- **Activity**: Below are the records. Retype exactly the lines between the lines holding "def Part.service (p" and "(R9, R447). -/", inclusive.
(Beginning of Extracted data)
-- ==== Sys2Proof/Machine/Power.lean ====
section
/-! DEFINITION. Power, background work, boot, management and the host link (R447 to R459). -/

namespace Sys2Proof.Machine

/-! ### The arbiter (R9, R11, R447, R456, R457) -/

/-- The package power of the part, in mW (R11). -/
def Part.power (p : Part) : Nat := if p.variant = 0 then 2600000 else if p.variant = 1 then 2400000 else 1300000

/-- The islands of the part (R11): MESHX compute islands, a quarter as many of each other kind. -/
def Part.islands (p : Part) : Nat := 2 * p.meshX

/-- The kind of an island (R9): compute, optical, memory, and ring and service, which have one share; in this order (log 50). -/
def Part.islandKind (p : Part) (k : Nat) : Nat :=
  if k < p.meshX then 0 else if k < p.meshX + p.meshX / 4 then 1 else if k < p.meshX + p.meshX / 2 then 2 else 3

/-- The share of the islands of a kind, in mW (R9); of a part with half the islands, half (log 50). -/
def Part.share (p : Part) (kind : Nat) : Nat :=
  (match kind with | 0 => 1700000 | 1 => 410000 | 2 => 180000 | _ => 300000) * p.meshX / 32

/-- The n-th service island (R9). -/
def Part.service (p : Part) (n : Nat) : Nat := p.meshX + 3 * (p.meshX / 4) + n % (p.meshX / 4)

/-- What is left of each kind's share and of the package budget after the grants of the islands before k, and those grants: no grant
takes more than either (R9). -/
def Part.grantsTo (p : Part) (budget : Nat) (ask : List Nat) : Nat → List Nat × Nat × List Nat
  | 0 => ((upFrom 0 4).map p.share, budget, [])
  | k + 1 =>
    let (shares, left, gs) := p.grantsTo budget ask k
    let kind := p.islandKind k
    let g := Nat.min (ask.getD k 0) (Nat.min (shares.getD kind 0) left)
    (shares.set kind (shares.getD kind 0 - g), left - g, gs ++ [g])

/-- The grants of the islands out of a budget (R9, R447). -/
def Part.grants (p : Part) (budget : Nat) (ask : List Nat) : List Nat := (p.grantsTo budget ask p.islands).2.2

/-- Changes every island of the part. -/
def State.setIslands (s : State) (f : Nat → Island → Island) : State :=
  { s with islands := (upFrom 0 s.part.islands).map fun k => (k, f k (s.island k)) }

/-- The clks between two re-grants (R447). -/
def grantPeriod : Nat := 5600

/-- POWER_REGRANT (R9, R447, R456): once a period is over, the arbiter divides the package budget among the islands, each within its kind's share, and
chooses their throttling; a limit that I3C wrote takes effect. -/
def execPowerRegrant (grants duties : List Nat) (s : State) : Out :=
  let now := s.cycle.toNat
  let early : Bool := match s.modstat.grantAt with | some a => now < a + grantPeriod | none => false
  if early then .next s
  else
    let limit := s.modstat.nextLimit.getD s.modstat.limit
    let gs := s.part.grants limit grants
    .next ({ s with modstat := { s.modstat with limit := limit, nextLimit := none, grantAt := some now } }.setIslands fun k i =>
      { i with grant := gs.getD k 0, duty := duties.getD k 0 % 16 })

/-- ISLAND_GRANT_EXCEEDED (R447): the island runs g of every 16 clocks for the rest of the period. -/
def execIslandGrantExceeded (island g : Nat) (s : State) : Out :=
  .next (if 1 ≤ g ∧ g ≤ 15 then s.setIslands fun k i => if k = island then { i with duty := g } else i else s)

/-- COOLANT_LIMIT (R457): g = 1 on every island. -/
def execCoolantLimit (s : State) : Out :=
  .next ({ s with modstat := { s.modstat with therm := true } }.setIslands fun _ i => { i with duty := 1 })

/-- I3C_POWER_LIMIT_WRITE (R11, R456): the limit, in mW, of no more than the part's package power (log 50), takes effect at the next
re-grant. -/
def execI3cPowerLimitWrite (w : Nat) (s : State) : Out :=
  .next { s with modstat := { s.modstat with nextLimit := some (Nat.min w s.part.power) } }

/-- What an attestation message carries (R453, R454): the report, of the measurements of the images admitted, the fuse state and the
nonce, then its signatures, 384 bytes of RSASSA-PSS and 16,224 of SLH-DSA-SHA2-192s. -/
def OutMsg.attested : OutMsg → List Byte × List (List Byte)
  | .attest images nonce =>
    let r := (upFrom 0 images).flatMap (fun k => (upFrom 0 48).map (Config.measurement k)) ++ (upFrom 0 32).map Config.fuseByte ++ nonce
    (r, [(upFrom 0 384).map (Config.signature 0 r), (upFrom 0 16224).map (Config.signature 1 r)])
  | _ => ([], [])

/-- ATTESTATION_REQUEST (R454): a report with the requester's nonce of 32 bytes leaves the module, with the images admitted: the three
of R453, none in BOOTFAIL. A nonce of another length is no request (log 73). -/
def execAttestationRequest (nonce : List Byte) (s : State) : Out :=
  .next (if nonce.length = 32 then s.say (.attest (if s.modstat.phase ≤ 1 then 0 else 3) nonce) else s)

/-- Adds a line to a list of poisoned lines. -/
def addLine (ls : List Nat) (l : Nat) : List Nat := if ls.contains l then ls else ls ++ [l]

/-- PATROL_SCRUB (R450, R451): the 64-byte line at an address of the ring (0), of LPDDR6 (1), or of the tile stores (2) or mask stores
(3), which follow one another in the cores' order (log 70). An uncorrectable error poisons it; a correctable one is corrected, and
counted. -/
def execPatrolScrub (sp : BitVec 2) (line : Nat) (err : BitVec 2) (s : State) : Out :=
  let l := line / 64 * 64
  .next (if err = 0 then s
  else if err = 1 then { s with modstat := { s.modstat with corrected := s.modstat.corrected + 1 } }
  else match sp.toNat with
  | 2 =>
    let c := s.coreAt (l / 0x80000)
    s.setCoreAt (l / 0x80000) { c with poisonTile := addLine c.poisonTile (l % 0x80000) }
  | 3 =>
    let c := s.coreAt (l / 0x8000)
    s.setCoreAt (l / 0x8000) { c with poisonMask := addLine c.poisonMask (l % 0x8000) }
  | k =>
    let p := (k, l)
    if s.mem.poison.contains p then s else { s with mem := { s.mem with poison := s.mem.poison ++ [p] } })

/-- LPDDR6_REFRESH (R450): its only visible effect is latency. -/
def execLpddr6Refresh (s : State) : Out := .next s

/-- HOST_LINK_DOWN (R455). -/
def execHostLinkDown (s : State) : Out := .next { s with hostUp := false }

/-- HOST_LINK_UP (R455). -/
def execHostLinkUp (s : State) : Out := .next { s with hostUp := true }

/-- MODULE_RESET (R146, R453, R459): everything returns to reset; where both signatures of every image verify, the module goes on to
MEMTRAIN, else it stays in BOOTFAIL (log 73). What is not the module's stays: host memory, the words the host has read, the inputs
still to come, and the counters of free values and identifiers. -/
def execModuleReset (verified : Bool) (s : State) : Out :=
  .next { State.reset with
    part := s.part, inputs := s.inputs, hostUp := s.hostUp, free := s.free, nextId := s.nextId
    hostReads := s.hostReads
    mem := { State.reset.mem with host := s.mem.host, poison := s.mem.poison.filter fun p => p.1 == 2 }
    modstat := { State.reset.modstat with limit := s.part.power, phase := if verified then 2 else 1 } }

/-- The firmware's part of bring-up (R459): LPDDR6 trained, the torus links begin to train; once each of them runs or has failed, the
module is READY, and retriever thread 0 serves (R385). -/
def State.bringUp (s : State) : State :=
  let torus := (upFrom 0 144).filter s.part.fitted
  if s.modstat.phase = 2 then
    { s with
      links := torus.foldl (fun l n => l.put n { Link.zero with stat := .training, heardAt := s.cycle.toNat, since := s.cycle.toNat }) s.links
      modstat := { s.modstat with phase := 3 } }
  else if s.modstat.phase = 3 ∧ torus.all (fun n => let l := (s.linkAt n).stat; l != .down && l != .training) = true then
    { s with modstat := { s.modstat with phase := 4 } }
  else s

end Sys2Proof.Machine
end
(End of Extracted data)
(Beginning of Extracted data)
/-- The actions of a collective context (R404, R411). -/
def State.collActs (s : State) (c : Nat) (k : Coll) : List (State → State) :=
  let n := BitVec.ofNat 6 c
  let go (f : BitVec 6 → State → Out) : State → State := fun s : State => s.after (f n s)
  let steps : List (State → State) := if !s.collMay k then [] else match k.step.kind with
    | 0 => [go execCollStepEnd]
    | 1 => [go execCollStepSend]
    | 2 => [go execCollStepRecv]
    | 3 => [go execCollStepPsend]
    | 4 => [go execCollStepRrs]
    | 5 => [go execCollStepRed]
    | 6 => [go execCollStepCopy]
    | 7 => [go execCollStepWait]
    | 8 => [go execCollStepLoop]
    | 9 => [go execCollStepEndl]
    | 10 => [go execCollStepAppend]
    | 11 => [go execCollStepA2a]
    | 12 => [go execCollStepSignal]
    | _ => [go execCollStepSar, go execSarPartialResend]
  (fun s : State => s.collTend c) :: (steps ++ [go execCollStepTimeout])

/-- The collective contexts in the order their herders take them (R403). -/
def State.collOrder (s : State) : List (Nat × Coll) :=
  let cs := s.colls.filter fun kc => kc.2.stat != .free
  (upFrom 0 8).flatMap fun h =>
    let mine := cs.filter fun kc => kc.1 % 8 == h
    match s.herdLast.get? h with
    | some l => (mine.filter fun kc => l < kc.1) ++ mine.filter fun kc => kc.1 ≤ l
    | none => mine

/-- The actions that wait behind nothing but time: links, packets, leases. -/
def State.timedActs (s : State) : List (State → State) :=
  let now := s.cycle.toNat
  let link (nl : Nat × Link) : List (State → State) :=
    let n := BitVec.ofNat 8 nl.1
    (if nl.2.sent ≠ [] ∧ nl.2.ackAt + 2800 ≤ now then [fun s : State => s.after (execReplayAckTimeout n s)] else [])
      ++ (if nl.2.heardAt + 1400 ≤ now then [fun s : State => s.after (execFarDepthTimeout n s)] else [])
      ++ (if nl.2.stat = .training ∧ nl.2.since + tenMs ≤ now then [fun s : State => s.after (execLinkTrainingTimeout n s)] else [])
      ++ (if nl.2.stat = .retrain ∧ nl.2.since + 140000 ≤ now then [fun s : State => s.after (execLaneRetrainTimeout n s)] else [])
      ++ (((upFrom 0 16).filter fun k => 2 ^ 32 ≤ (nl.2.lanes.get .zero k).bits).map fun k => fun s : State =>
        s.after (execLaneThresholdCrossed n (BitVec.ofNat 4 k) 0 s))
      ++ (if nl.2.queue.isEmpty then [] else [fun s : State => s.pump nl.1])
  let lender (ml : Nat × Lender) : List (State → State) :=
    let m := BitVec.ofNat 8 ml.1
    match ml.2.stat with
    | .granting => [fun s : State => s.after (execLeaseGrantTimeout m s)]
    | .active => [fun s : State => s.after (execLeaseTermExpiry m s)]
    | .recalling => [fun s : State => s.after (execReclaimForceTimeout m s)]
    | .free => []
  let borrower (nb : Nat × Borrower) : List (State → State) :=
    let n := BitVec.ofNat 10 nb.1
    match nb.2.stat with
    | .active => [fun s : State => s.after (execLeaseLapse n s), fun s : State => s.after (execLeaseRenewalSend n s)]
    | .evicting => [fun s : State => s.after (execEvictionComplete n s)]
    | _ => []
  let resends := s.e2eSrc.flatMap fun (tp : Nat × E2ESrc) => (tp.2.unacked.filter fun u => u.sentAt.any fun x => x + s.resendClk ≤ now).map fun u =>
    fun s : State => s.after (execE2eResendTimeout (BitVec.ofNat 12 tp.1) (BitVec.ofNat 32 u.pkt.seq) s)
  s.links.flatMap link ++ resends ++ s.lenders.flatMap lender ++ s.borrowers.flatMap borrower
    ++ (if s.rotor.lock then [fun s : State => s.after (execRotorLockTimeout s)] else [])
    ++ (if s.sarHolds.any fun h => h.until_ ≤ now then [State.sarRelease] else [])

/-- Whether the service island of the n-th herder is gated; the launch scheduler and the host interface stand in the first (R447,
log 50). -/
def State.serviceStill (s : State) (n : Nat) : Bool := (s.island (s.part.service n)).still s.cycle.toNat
(End of Extracted data)
(Beginning of Extracted data)
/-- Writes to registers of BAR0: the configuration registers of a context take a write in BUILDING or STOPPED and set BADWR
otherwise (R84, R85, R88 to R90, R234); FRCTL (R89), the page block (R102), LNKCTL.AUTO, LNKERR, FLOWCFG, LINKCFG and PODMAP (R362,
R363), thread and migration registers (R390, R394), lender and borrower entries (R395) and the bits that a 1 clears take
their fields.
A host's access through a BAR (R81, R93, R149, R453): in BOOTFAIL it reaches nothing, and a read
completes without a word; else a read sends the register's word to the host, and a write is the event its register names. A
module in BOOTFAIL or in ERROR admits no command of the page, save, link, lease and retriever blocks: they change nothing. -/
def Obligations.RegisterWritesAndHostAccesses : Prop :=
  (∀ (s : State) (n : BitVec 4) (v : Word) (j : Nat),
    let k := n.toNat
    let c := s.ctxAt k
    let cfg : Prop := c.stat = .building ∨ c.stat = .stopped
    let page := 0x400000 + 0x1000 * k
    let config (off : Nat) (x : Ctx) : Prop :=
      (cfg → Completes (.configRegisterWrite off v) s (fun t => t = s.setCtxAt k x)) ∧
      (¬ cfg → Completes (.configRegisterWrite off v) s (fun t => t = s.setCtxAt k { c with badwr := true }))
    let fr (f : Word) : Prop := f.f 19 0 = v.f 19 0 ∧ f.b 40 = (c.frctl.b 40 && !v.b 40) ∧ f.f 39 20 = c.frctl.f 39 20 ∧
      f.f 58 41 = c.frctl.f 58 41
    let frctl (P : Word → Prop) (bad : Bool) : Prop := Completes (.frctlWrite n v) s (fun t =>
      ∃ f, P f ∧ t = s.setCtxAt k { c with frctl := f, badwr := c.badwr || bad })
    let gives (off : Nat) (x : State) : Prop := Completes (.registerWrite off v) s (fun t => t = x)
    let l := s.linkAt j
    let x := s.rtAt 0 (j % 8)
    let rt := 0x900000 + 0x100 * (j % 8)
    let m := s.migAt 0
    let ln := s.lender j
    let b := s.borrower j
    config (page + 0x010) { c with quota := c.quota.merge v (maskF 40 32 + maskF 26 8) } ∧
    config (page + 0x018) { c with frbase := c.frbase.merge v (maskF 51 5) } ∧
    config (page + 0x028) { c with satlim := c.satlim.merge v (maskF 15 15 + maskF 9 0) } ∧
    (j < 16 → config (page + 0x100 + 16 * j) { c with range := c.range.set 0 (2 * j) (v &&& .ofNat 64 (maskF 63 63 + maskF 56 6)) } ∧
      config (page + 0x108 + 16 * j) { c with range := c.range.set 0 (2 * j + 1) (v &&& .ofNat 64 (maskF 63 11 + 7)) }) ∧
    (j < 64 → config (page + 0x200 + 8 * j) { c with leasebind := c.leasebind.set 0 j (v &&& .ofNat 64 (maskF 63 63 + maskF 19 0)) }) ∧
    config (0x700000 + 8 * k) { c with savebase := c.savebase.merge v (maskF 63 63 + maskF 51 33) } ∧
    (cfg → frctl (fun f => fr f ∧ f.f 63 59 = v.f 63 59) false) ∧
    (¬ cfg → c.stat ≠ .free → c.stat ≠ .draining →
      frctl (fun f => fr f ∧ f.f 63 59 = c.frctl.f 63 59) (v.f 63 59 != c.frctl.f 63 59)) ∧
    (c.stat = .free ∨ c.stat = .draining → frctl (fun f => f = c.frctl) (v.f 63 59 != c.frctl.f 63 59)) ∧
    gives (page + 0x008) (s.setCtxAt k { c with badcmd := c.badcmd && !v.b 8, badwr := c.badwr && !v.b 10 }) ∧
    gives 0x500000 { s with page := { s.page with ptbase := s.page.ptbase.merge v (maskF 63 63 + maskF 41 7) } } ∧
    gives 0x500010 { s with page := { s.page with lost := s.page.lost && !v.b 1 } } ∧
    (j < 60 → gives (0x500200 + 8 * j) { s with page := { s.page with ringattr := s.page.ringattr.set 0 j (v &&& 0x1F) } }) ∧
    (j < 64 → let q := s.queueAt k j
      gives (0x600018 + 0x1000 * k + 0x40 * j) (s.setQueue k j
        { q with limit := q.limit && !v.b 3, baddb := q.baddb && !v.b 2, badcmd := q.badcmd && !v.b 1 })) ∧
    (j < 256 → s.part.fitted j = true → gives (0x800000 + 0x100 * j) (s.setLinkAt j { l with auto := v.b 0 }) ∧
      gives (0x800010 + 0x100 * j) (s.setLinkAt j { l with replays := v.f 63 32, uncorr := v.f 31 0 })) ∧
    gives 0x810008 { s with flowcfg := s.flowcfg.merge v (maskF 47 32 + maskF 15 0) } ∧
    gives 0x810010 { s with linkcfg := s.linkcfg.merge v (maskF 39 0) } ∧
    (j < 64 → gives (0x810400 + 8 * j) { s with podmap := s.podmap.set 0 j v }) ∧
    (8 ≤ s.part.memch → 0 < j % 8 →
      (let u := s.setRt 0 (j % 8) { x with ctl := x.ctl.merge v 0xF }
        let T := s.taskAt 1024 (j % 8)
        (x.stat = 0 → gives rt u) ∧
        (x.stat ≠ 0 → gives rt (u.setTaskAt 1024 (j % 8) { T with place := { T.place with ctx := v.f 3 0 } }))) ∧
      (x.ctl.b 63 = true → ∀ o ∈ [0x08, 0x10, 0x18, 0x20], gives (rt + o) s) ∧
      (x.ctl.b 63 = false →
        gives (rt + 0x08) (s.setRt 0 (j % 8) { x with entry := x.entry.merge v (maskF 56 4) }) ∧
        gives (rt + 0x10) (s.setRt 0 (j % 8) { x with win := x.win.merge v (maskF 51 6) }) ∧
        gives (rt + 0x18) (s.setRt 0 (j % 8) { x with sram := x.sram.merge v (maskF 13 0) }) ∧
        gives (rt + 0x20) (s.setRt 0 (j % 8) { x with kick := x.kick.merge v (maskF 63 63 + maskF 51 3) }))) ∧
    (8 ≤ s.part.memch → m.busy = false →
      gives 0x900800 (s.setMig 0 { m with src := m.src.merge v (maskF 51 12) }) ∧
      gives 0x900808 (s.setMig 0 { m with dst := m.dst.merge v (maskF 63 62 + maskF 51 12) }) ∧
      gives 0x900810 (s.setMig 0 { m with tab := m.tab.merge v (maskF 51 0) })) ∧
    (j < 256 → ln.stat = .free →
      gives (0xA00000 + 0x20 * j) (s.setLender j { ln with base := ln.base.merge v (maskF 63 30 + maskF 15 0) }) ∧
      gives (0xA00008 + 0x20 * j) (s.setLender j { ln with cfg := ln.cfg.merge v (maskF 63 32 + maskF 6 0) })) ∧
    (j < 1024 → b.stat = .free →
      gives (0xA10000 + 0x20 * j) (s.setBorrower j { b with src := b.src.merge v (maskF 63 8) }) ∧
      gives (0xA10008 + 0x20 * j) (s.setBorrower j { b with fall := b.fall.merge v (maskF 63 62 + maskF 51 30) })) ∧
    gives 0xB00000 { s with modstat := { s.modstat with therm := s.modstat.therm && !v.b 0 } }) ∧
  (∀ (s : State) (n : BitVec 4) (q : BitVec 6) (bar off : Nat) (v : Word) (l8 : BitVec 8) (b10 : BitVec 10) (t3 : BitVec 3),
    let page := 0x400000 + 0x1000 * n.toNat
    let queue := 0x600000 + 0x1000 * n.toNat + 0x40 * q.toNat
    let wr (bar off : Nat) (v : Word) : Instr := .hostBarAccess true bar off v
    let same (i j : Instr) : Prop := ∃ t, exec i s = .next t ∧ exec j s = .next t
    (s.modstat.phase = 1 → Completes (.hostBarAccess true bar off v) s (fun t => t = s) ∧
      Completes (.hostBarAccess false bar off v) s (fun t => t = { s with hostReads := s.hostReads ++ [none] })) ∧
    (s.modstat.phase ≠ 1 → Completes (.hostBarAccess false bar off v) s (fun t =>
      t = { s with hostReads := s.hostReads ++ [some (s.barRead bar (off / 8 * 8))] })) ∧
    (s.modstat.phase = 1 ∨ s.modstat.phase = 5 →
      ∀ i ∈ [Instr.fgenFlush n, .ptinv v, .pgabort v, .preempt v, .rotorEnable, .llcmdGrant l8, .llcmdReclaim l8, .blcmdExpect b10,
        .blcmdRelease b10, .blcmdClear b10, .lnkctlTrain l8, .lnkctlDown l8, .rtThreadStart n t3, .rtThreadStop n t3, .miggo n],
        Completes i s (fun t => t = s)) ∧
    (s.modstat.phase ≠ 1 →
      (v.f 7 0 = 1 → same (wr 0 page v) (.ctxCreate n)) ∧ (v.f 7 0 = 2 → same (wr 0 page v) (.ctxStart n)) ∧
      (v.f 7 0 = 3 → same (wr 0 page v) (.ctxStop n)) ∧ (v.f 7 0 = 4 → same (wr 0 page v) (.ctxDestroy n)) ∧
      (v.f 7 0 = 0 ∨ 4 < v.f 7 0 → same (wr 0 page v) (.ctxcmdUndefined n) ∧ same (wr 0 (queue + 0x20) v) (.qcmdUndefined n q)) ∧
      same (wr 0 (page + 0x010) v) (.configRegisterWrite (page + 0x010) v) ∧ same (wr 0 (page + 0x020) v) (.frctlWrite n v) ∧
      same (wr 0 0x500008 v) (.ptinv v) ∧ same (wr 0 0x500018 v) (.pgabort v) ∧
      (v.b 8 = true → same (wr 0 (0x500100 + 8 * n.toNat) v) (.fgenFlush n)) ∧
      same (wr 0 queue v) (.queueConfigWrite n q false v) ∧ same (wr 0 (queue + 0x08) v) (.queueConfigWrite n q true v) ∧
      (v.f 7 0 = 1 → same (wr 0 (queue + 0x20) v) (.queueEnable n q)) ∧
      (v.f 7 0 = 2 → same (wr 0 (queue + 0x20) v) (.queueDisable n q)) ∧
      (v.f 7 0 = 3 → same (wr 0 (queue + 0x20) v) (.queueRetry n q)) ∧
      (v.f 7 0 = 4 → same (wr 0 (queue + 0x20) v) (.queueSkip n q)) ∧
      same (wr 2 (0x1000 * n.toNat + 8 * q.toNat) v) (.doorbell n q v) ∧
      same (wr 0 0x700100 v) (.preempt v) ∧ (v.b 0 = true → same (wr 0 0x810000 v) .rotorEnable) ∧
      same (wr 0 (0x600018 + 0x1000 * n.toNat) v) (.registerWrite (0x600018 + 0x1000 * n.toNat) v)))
(End of Extracted data)
- **Answer section**:
def Part.service (p : Part) (n : Nat) : Nat := p.meshX + 3 * (p.meshX / 4) + n % (p.meshX / 4)

/-- What is left of each kind's share and of the package budget after the grants of the islands before k, and those grants: no grant
takes more than either (R9). -/
def Part.grantsTo (p : Part) (budget : Nat) (ask : List Nat) : Nat → List Nat × Nat × List Nat
  | 0 => ((upFrom 0 4).map p.share, budget, [])
  | k + 1 =>
    let (shares, left, gs) := p.grantsTo budget ask k
    let kind := p.islandKind k
    let g := Nat.min (ask.getD k 0) (Nat.min (shares.getD kind 0) left)
    (shares.set kind (shares.getD kind 0 - g), left - g, gs ++ [g])

/-- The grants of the islands out of a budget (R9, R447). -/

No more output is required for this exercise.